What this task involves> Transcribe each of the entries exactly.

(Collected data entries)
______

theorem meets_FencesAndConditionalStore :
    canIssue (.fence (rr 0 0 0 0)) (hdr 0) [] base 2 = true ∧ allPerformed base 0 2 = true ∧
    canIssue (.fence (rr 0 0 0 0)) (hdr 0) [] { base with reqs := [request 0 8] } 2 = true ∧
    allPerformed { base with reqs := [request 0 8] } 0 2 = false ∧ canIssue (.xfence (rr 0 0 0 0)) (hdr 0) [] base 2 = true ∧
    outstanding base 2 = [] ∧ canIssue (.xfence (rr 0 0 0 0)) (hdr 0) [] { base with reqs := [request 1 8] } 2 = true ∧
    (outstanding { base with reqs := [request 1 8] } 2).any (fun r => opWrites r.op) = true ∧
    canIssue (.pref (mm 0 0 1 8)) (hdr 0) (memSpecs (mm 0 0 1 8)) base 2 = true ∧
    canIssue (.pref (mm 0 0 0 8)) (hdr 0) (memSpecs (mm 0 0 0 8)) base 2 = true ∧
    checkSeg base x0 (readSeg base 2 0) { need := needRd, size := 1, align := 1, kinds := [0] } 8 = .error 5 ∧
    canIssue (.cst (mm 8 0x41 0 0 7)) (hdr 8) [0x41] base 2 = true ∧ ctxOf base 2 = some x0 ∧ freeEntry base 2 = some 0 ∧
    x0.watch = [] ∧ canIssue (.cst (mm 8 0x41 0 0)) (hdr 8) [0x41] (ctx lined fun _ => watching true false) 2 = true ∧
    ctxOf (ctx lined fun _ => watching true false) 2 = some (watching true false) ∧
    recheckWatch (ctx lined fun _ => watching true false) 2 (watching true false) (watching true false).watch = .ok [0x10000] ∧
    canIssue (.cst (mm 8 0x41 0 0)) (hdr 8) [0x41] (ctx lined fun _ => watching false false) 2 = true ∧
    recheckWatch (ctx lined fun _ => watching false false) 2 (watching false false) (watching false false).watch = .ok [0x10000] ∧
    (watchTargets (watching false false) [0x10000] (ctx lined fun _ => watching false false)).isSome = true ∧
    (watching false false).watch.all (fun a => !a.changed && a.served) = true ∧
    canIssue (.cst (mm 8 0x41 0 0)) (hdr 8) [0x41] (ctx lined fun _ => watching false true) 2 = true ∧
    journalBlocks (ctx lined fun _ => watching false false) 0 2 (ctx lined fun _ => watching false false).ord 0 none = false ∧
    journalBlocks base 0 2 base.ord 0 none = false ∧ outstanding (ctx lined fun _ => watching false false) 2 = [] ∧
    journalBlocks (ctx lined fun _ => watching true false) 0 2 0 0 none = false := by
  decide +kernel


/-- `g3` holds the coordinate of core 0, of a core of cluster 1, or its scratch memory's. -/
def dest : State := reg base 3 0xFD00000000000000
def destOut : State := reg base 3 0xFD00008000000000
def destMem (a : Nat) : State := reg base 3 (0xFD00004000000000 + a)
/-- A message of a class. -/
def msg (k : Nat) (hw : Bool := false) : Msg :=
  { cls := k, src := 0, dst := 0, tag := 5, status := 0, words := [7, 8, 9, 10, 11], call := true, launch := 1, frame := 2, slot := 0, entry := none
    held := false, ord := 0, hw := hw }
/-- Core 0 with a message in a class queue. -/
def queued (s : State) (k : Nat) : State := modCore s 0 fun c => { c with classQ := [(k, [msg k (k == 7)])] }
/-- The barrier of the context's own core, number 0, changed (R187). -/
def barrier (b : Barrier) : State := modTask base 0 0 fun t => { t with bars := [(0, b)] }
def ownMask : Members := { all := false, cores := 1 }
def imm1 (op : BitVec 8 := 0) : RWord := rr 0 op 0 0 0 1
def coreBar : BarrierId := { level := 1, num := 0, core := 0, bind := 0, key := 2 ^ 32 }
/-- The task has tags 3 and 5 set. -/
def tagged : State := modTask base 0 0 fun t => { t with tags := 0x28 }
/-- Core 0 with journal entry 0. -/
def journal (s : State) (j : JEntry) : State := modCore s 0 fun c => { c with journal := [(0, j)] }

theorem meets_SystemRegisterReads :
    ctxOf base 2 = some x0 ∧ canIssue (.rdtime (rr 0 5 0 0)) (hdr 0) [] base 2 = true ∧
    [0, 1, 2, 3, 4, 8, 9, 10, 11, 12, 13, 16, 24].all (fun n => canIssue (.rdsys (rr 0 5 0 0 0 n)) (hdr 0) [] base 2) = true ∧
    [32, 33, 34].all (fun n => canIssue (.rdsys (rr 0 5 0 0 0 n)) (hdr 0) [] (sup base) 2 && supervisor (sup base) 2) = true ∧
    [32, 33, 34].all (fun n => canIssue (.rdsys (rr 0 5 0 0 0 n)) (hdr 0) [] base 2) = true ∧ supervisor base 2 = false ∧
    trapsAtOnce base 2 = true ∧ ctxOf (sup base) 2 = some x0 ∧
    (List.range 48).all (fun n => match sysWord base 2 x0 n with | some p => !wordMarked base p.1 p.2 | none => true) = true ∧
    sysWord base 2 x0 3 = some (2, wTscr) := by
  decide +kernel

______

Task response>
theorem meets_FencesAndConditionalStore :
    canIssue (.fence (rr 0 0 0 0)) (hdr 0) [] base 2 = true ∧ allPerformed base 0 2 = true ∧
    canIssue (.fence (rr 0 0 0 0)) (hdr 0) [] { base with reqs := [request 0 8] } 2 = true ∧
    allPerformed { base with reqs := [request 0 8] } 0 2 = false ∧ canIssue (.xfence (rr 0 0 0 0)) (hdr 0) [] base 2 = true ∧
    outstanding base 2 = [] ∧ canIssue (.xfence (rr 0 0 0 0)) (hdr 0) [] { base with reqs := [request 1 8] } 2 = true ∧
    (outstanding { base with reqs := [request 1 8] } 2).any (fun r => opWrites r.op) = true ∧
    canIssue (.pref (mm 0 0 1 8)) (hdr 0) (memSpecs (mm 0 0 1 8)) base 2 = true ∧
    canIssue (.pref (mm 0 0 0 8)) (hdr 0) (memSpecs (mm 0 0 0 8)) base 2 = true ∧
    checkSeg base x0 (readSeg base 2 0) { need := needRd, size := 1, align := 1, kinds := [0] } 8 = .error 5 ∧
    canIssue (.cst (mm 8 0x41 0 0 7)) (hdr 8) [0x41] base 2 = true ∧ ctxOf base 2 = some x0 ∧ freeEntry base 2 = some 0 ∧
    x0.watch = [] ∧ canIssue (.cst (mm 8 0x41 0 0)) (hdr 8) [0x41] (ctx lined fun _ => watching true false) 2 = true ∧
    ctxOf (ctx lined fun _ => watching true false) 2 = some (watching true false) ∧
    recheckWatch (ctx lined fun _ => watching true false) 2 (watching true false) (watching true false).watch = .ok [0x10000] ∧
    canIssue (.cst (mm 8 0x41 0 0)) (hdr 8) [0x41] (ctx lined fun _ => watching false false) 2 = true ∧
    recheckWatch (ctx lined fun _ => watching false false) 2 (watching false false) (watching false false).watch = .ok [0x10000] ∧
    (watchTargets (watching false false) [0x10000] (ctx lined fun _ => watching false false)).isSome = true ∧
    (watching false false).watch.all (fun a => !a.changed && a.served) = true ∧
    canIssue (.cst (mm 8 0x41 0 0)) (hdr 8) [0x41] (ctx lined fun _ => watching false true) 2 = true ∧
    journalBlocks (ctx lined fun _ => watching false false) 0 2 (ctx lined fun _ => watching false false).ord 0 none = false ∧
    journalBlocks base 0 2 base.ord 0 none = false ∧ outstanding (ctx lined fun _ => watching false false) 2 = [] ∧
    journalBlocks (ctx lined fun _ => watching true false) 0 2 0 0 none = false := by
  decide +kernel


/-- `g3` holds the coordinate of core 0, of a core of cluster 1, or its scratch memory's. -/
def dest : State := reg base 3 0xFD00000000000000
def destOut : State := reg base 3 0xFD00008000000000
def destMem (a : Nat) : State := reg base 3 (0xFD00004000000000 + a)
/-- A message of a class. -/
def msg (k : Nat) (hw : Bool := false) : Msg :=
  { cls := k, src := 0, dst := 0, tag := 5, status := 0, words := [7, 8, 9, 10, 11], call := true, launch := 1, frame := 2, slot := 0, entry := none
    held := false, ord := 0, hw := hw }
/-- Core 0 with a message in a class queue. -/
def queued (s : State) (k : Nat) : State := modCore s 0 fun c => { c with classQ := [(k, [msg k (k == 7)])] }
/-- The barrier of the context's own core, number 0, changed (R187). -/
def barrier (b : Barrier) : State := modTask base 0 0 fun t => { t with bars := [(0, b)] }
def ownMask : Members := { all := false, cores := 1 }
def imm1 (op : BitVec 8 := 0) : RWord := rr 0 op 0 0 0 1
def coreBar : BarrierId := { level := 1, num := 0, core := 0, bind := 0, key := 2 ^ 32 }
/-- The task has tags 3 and 5 set. -/
def tagged : State := modTask base 0 0 fun t => { t with tags := 0x28 }
/-- Core 0 with journal entry 0. -/
def journal (s : State) (j : JEntry) : State := modCore s 0 fun c => { c with journal := [(0, j)] }

theorem meets_SystemRegisterReads :
    ctxOf base 2 = some x0 ∧ canIssue (.rdtime (rr 0 5 0 0)) (hdr 0) [] base 2 = true ∧
    [0, 1, 2, 3, 4, 8, 9, 10, 11, 12, 13, 16, 24].all (fun n => canIssue (.rdsys (rr 0 5 0 0 0 n)) (hdr 0) [] base 2) = true ∧
    [32, 33, 34].all (fun n => canIssue (.rdsys (rr 0 5 0 0 0 n)) (hdr 0) [] (sup base) 2 && supervisor (sup base) 2) = true ∧
    [32, 33, 34].all (fun n => canIssue (.rdsys (rr 0 5 0 0 0 n)) (hdr 0) [] base 2) = true ∧ supervisor base 2 = false ∧
    trapsAtOnce base 2 = true ∧ ctxOf (sup base) 2 = some x0 ∧
    (List.range 48).all (fun n => match sysWord base 2 x0 n with | some p => !wordMarked base p.1 p.2 | none => true) = true ∧
    sysWord base 2 x0 3 = some (2, wTscr) := by
  decide +kernel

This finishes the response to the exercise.